ABOUT THIS TASK:
Return the records exactly, keeping every line as it is.
══ SUPPLIED MATERIAL
/-- The last point has completed (R214). -/
def State.sweepComplete (s : State) (i : Nat) : State :=
  let k := s.f (R.PACK_TILTH_DER i) F.PACK_TILTH_DER_F_DER
  let r := toSigned 32 (s.rdN (R.PACK_Z_RE i k))
  let den : Int := 100000 + (s.f (R.PACK_TILTH_TCR i) F.PACK_TILTH_TCR_TCR : Nat) * (250 - (s.pack i).derT)
  if r ≤ 0 ∨ den ≤ 0 then s.endSweep i 2 true
  else
    let r25 := natOf (r * 100000 / den)
    let rnew := s.rdN (R.PACK_TILTH_RNEW i)
    let reol := s.rdN (R.PACK_TILTH_REOL i)
    let s := s.endSweep i 1 false
    let s := (s.wrN (R.PACK_TILTH_R25 i) r25).setPack i { s.pack i with
      dImp := dImpOf r25 rnew reol (s.f (R.PACK_TILTH_DER i) F.PACK_TILTH_DER_D_EOL), impKnown := true }
    let s := s.setF (R.PACK_SOH i) F.PACK_SOH_SOH_R (min 1024 (1024 * rnew / r25))
    let s := s.wr64 (R.PACK_TILTH_TIME_LO i) (R.PACK_TILTH_TIME_HI i) s.now48
    let s := s.writeHealth i (s.pack i).vPack none
    if r25 ≥ reol then s.raise 0x46 i (faultRec r25 reol) else s

/-- The point has settled for one period and measured over NCYC periods of f_k (R212). -/
def State.pointOver (s : State) (i : Nat) : Bool :=
  let ppd := s.tilthPpd i
  let n := max 1 (s.f (R.PACK_TILTH_CFG i) F.PACK_TILTH_CFG_NCYC)
  decide (((1 + n) * 10000000) ^ ppd ≤ (s.us - (s.pack i).pointAt) ^ ppd * 10 ^ s.tilthPoint i)

/-- Z_k in µΩ: the ratio of the voltage and the current components (R212); how it is rounded is open. -/
def State.pointZ (s : State) (o : TilthObs) : Int × Int × State :=
  let d := (o.iRe * o.iRe + o.iIm * o.iIm).toNat
  let a := s.quot (1000 * (o.vRe * o.iRe + o.vIm * o.iIm)) d
  let b := a.2.quot (1000 * (o.vIm * o.iRe - o.vRe * o.iIm)) d
  (a.1, b.1, b.2)

/-- A measurement point ends (R212, R213): stored, or discarded and repeated; a second failure on amplitude aborts. -/
def execTilthPointDone (i : Fin 4) (o : TilthObs) (s : State) : Host.Outcome State Fault Refusal :=
  s.act fun s =>
    let amp : Int := ((s.tilthAmp i).getD 0 : Nat)
    if s.tilthState i ≠ 1 then s
    else if !s.tilthOk i then s.tilthShow i false
    else if !s.pointOver i then s
    else if 4 * (o.iRe * o.iRe + o.iIm * o.iIm) < amp * amp then
      if 1 ≤ (s.pack i).ampFails then s.endSweep i 2 true
      else (s.setPack i { s.pack i with ampFails := (s.pack i).ampFails + 1 }).tilthShow i true
    else
      let k := s.tilthPoint i
      let z := s.pointZ o
      let s := (z.2.2.wrN (R.PACK_Z_RE i k) (ofSigned 32 z.1)).wrN (R.PACK_Z_IM i k) (ofSigned 32 z.2.1)
      let s := s.addF (R.PACK_TILTH_STATUS i) F.PACK_TILTH_STATUS_POINTS 1
      let s := s.setPack i { s.pack i with
        ampFails := 0
        derT := if k = s.f (R.PACK_TILTH_DER i) F.PACK_TILTH_DER_F_DER then
            toSigned 16 (s.f (R.PACK_TEMP i) F.PACK_TEMP_T_ZONE) else (s.pack i).derT }
      match ((List.range 32).filter (fun q => decide (k < q))).find? (s.pointUsed i) with
      | some q => (s.setF (R.PACK_TILTH_STATUS i) F.PACK_TILTH_STATUS_POINT q).tilthShow i true
      | none => s.sweepComplete i

/-- A sweep that is not complete 900 s after its start (R213). -/
def execTilthTimeout (i : Fin 4) (s : State) : Host.Outcome State Fault Refusal :=
  s.act fun s => if (s.pack i).sweepAt + 900000000 ≤ s.us then s.endSweep i 3 true else s

/-! CAN ports (R220). -/

/-- A CAN port goes bus-off. -/
def execCanBusOff (n : Fin 2) (s : State) : Host.Outcome State Fault Refusal :=
  s.act fun s =>
    if s.flag (R.CAN_CFG n) F.CAN_CFG_EN ∧ s.f (R.CAN_STATUS n) F.CAN_STATUS_STATE ≠ 2 then
      ((s.setF (R.CAN_STATUS n) F.CAN_STATUS_STATE 2).bump (R.CAN_STATUS n) F.CAN_STATUS_BO_CNT 1).raise 0x4E n []
    else s

/-- The port is error active again (ISO 11898-1; log 29). -/
def State.leaveBusOff (s : State) (n : Nat) : State := s.setF (R.CAN_STATUS n) F.CAN_STATUS_STATE 0

/-- 128 occurrences of 11 recessive bits have passed: with AUTO_BO = 1 the port recovers; with AUTO_BO = 0 it waits for a
write of EN. -/
def execCanBusOffRecovery (n : Fin 2) (s : State) : Host.Outcome State Fault Refusal :=
  s.act fun s =>
    if s.f (R.CAN_STATUS n) F.CAN_STATUS_STATE = 2 ∧ s.flag (R.CAN_CFG n) F.CAN_CFG_AUTO_BO then s.leaveBusOff n else s

end Sys2Proof.Machine
end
════
YOUR SOLUTION:
/-- The last point has completed (R214). -/
def State.sweepComplete (s : State) (i : Nat) : State :=
  let k := s.f (R.PACK_TILTH_DER i) F.PACK_TILTH_DER_F_DER
  let r := toSigned 32 (s.rdN (R.PACK_Z_RE i k))
  let den : Int := 100000 + (s.f (R.PACK_TILTH_TCR i) F.PACK_TILTH_TCR_TCR : Nat) * (250 - (s.pack i).derT)
  if r ≤ 0 ∨ den ≤ 0 then s.endSweep i 2 true
  else
    let r25 := natOf (r * 100000 / den)
    let rnew := s.rdN (R.PACK_TILTH_RNEW i)
    let reol := s.rdN (R.PACK_TILTH_REOL i)
    let s := s.endSweep i 1 false
    let s := (s.wrN (R.PACK_TILTH_R25 i) r25).setPack i { s.pack i with
      dImp := dImpOf r25 rnew reol (s.f (R.PACK_TILTH_DER i) F.PACK_TILTH_DER_D_EOL), impKnown := true }
    let s := s.setF (R.PACK_SOH i) F.PACK_SOH_SOH_R (min 1024 (1024 * rnew / r25))
    let s := s.wr64 (R.PACK_TILTH_TIME_LO i) (R.PACK_TILTH_TIME_HI i) s.now48
    let s := s.writeHealth i (s.pack i).vPack none
    if r25 ≥ reol then s.raise 0x46 i (faultRec r25 reol) else s

/-- The point has settled for one period and measured over NCYC periods of f_k (R212). -/
def State.pointOver (s : State) (i : Nat) : Bool :=
  let ppd := s.tilthPpd i
  let n := max 1 (s.f (R.PACK_TILTH_CFG i) F.PACK_TILTH_CFG_NCYC)
  decide (((1 + n) * 10000000) ^ ppd ≤ (s.us - (s.pack i).pointAt) ^ ppd * 10 ^ s.tilthPoint i)

/-- Z_k in µΩ: the ratio of the voltage and the current components (R212); how it is rounded is open. -/
def State.pointZ (s : State) (o : TilthObs) : Int × Int × State :=
  let d := (o.iRe * o.iRe + o.iIm * o.iIm).toNat
  let a := s.quot (1000 * (o.vRe * o.iRe + o.vIm * o.iIm)) d
  let b := a.2.quot (1000 * (o.vIm * o.iRe - o.vRe * o.iIm)) d
  (a.1, b.1, b.2)

/-- A measurement point ends (R212, R213): stored, or discarded and repeated; a second failure on amplitude aborts. -/
def execTilthPointDone (i : Fin 4) (o : TilthObs) (s : State) : Host.Outcome State Fault Refusal :=
  s.act fun s =>
    let amp : Int := ((s.tilthAmp i).getD 0 : Nat)
    if s.tilthState i ≠ 1 then s
    else if !s.tilthOk i then s.tilthShow i false
    else if !s.pointOver i then s
    else if 4 * (o.iRe * o.iRe + o.iIm * o.iIm) < amp * amp then
      if 1 ≤ (s.pack i).ampFails then s.endSweep i 2 true
      else (s.setPack i { s.pack i with ampFails := (s.pack i).ampFails + 1 }).tilthShow i true
    else
      let k := s.tilthPoint i
      let z := s.pointZ o
      let s := (z.2.2.wrN (R.PACK_Z_RE i k) (ofSigned 32 z.1)).wrN (R.PACK_Z_IM i k) (ofSigned 32 z.2.1)
      let s := s.addF (R.PACK_TILTH_STATUS i) F.PACK_TILTH_STATUS_POINTS 1
      let s := s.setPack i { s.pack i with
        ampFails := 0
        derT := if k = s.f (R.PACK_TILTH_DER i) F.PACK_TILTH_DER_F_DER then
            toSigned 16 (s.f (R.PACK_TEMP i) F.PACK_TEMP_T_ZONE) else (s.pack i).derT }
      match ((List.range 32).filter (fun q => decide (k < q))).find? (s.pointUsed i) with
      | some q => (s.setF (R.PACK_TILTH_STATUS i) F.PACK_TILTH_STATUS_POINT q).tilthShow i true
      | none => s.sweepComplete i

/-- A sweep that is not complete 900 s after its start (R213). -/
def execTilthTimeout (i : Fin 4) (s : State) : Host.Outcome State Fault Refusal :=
  s.act fun s => if (s.pack i).sweepAt + 900000000 ≤ s.us then s.endSweep i 3 true else s

/-! CAN ports (R220). -/

/-- A CAN port goes bus-off. -/
def execCanBusOff (n : Fin 2) (s : State) : Host.Outcome State Fault Refusal :=
  s.act fun s =>
    if s.flag (R.CAN_CFG n) F.CAN_CFG_EN ∧ s.f (R.CAN_STATUS n) F.CAN_STATUS_STATE ≠ 2 then
      ((s.setF (R.CAN_STATUS n) F.CAN_STATUS_STATE 2).bump (R.CAN_STATUS n) F.CAN_STATUS_BO_CNT 1).raise 0x4E n []
    else s

/-- The port is error active again (ISO 11898-1; log 29). -/
def State.leaveBusOff (s : State) (n : Nat) : State := s.setF (R.CAN_STATUS n) F.CAN_STATUS_STATE 0

/-- 128 occurrences of 11 recessive bits have passed: with AUTO_BO = 1 the port recovers; with AUTO_BO = 0 it waits for a
write of EN. -/
def execCanBusOffRecovery (n : Fin 2) (s : State) : Host.Outcome State Fault Refusal :=
  s.act fun s =>
    if s.f (R.CAN_STATUS n) F.CAN_STATUS_STATE = 2 ∧ s.flag (R.CAN_CFG n) F.CAN_CFG_AUTO_BO then s.leaveBusOff n else s

end Sys2Proof.Machine
end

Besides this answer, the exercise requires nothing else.